Даму с директором высадили – судя по освещению, звукам и запахам, где-то в военном городке, не удостоив двух оставшихся пассажиров какими-либо объяснениями, после чего броневик, залившись горючкой, двинулся дальше. Когда сквозь окошко перестали проглядывать фонари, некоторое время ещё доносился редкий лай собак, но потом пропал и он.

– Ну и как это называется? – произнёс, наконец, Тремпель. – Куда нас, по-вашему, везут?

– Не... недоумеваю, – отозвался администратор задумчиво. – Может быть, на пересмотр моего дела? В какую-нибудь инстанцию. Выше. Стоящую.

– Вероятность этого, конечно, есть. Только шансов у вас никаких нет. Ничего толком не знаете, хлеб зря едите.
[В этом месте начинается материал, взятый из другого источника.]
-- ==== Sys2Proof/Laws/Offsets.lean ====
section
/-! SUPPORT. What the offset of a word says of its target: where the frozen words, the reserved words and the words readable
while a command runs are (20_memory R68, R70, R71), and that no two offsets name one register. -/

namespace Sys2Proof.Machine

theorem target_cmd_iff (n : Nat) : target n = .cmd ↔ n = 0x010 := by
  have small : ∀ n : Fin 0x100, globalTarget n = .cmd ↔ n.val = 0x010 := by decide +kernel
  by_cases h : n < 0x100
  · rw [target_global h]; exact small ⟨n, h⟩
  · constructor
    · unfold target; split_ifs <;> simp
    · omega

/-- The frozen words are those of R70's second case. -/
theorem target_frozen_iff {n : Nat} (h4 : n % 4 = 0) : (target n).frozen = true ↔ frozenOffset n := by
  unfold frozenOffset
  rcases offset_regions n with h | h | h | h | h | h | h | h | h
  · rw [target_global h, globalTarget_frozen ⟨n, h⟩]; simp; omega
  · rw [target_fbuf h.1 h.2]; simp [Target.frozen]; omega
  · rw [target_gap_fbuf h.1 h.2]; simp [Target.frozen]; omega
  · rw [target_val h.1 h.2]; simp [Target.frozen]; omega
  · rw [target_msg h.1 h.2]; simp [Target.frozen]; omega
  · rw [target_gap_msg h.1 h.2]; simp [Target.frozen]; omega
  · rw [target_sig h.1 h.2]; simp [Target.frozen]; omega
  · rw [target_chan h.1 h.2]; simp [Target.frozen]; omega
  · rw [target_gap_chan h]; simp [Target.frozen]; omega

/-- The target is a reserved word. -/
def Target.isReserved : Target → Bool
  | .reserved => true
  | .val _ w => decide (9 ≤ w)
  | .msg _ w => decide (6 ≤ w)
  | .sig _ w => decide (5 ≤ w)
  | .chan _ w => decide (12 ≤ w)
  | _ => false

theorem target_isReserved_iff {n : Nat} (h4 : n % 4 = 0) : (target n).isReserved = true ↔ reservedOffset n := by
  have small : ∀ n : Fin 0x100, n.val % 4 = 0 → ((globalTarget n).isReserved = true ↔ 0x34 ≤ n.val) := by decide +kernel
  unfold reservedOffset
  rcases offset_regions n with h | h | h | h | h | h | h | h | h
  · rw [target_global h, small ⟨n, h⟩ h4]; simp only; omega
  · rw [target_fbuf h.1 h.2]; simp [Target.isReserved]; omega
  · rw [target_gap_fbuf h.1 h.2]; simp [Target.isReserved]; omega
  · rw [target_val h.1 h.2]; simp [Target.isReserved]; omega
  · rw [target_msg h.1 h.2]; simp [Target.isReserved]; omega
  · rw [target_gap_msg h.1 h.2]; simp [Target.isReserved]; omega
  · rw [target_sig h.1 h.2]; simp [Target.isReserved]; omega
  · rw [target_chan h.1 h.2]; simp [Target.isReserved]; omega
  · rw [target_gap_chan h]; simp [Target.isReserved]; omega

/-- The words readable while a command runs: those that R71 lists, and the reserved ones. -/
theorem target_readable_iff {n : Nat} (h4 : n % 4 = 0) :
    (target n).readableWhileBusy = true ↔ n ≤ 0x010 ∨ frozenOffset n ∨ reservedOffset n := by
  unfold frozenOffset reservedOffset
  rcases offset_regions n with h | h | h | h | h | h | h | h | h
  · rw [target_global h, globalTarget_readable ⟨n, h⟩ h4]; simp only; omega
  · rw [target_fbuf h.1 h.2]; simp [Target.readableWhileBusy]; omega
  · rw [target_gap_fbuf h.1 h.2]; simp [Target.readableWhileBusy]; omega
  · rw [target_val h.1 h.2]; simp [Target.readableWhileBusy]; omega
  · rw [target_msg h.1 h.2]; simp [Target.readableWhileBusy]; omega
  · rw [target_gap_msg h.1 h.2]; simp [Target.readableWhileBusy]; omega
  · rw [target_sig h.1 h.2]; simp [Target.readableWhileBusy]; omega
  · rw [target_chan h.1 h.2]; simp [Target.readableWhileBusy]; omega
  · rw [target_gap_chan h]; simp [Target.readableWhileBusy]; omega

/-- A reserved word reads 0, and a write of it changes nothing (R68). -/
theorem Target.isReserved_reads_zero {x : Target} (h : x.isReserved = true) (s : State) : s.readTarget x = 0 := by
  cases x <;> simp [Target.isReserved] at h <;> simp only [State.readTarget] <;>
    simp only [Slot.word, MsgDesc.word, SigDesc.word, Channel.word] <;> split <;> first | rfl | omega

/-! ### One register, one offset -/

/-- The offset of a register. -/
def Target.offset : Target → Nat
  | .params0 => 0x000
  | .params1 => 0x004
  | .ctrl => 0x008
  | .status => 0x00C
  | .cmd => 0x010
  | .errInfo => 0x014
  | .result0 => 0x018
  | .result1 => 0x01C
  | .flen => 0x020
  | .arg0 => 0x024
  | .arg1 => 0x028
  | .arg2 => 0x02C
  | .arg3 => 0x030
  | .fbuf w => 0x100 + 4 * w
  | .val j w => 0x1000 + 64 * j + 4 * w
  | .msg i w => 0x2000 + 32 * i + 4 * w
  | .sig k w => 0x4000 + 32 * k + 4 * w
  | .chan c w => 0x8000 + 64 * c + 4 * w
  | .reserved => 0

theorem offset_target {n : Nat} (h4 : n % 4 = 0) (hr : target n ≠ .reserved) : (target n).offset = n := by
  have small : ∀ n : Fin 0x100, globalTarget n ≠ .reserved → (globalTarget n).offset = n.val := by decide +kernel
  rcases offset_regions n with h | h | h | h | h | h | h | h | h
  · rw [target_global h] at hr ⊢; exact small ⟨n, h⟩ hr
  · rw [target_fbuf h.1 h.2]; simp only [Target.offset]; omega
  · exact absurd (target_gap_fbuf h.1 h.2) hr
  · rw [target_val h.1 h.2]; simp only [Target.offset]; omega
  · rw [target_msg h.1 h.2]; simp only [Target.offset]; omega
  · exact absurd (target_gap_msg h.1 h.2) hr
  · rw [target_sig h.1 h.2]; simp only [Target.offset]; omega
  · rw [target_chan h.1 h.2]; simp only [Target.offset]; omega
  · exact absurd (target_gap_chan h) hr

/-- Two offsets name one target only if it is the reserved one. -/
theorem target_inj {n m : Nat} (hn : n % 4 = 0) (hm : m % 4 = 0) (h : target n = target m) :
    n = m ∨ target n = .reserved := by
  by_cases hr : target n = .reserved
  · exact .inr hr
  · have e := offset_target hn hr
    rw [h, offset_target hm (h ▸ hr)] at e
    exact .inl e.symm

end Sys2Proof.Machine
end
В лес такого вывезти, а не в инстанцию.

Бибиков несколько раз глотнул воздух, запинаясь и кряхтя, а потом стал путано объяснять, что он, вообще-то, не настоящий администратор, а всю жизнь хотел быть кем-то другим; что советская система производила людей с двойным дном, в том смысле, что где-то в глубине каждого сидит личинка творческой личности, в то время как снаружи вы, допустим, благопристойный кондуктор, пожарник или милиционер; этот ментальный зародыш, шевеля своими ручками-ножками, тянется к свету, а ему говорят — сиди, не нужен ты нам пока, и твой богатый внутренний мир в особенности; яд нереализованности отравляет разум и тело; вот потому-то все вокруг так недовольны и выглядят плохо; вот почему ваш покорный слуга сидит тут с вами, хотя по уму должен бы наставления писать для младшего и среднего руководящего звена.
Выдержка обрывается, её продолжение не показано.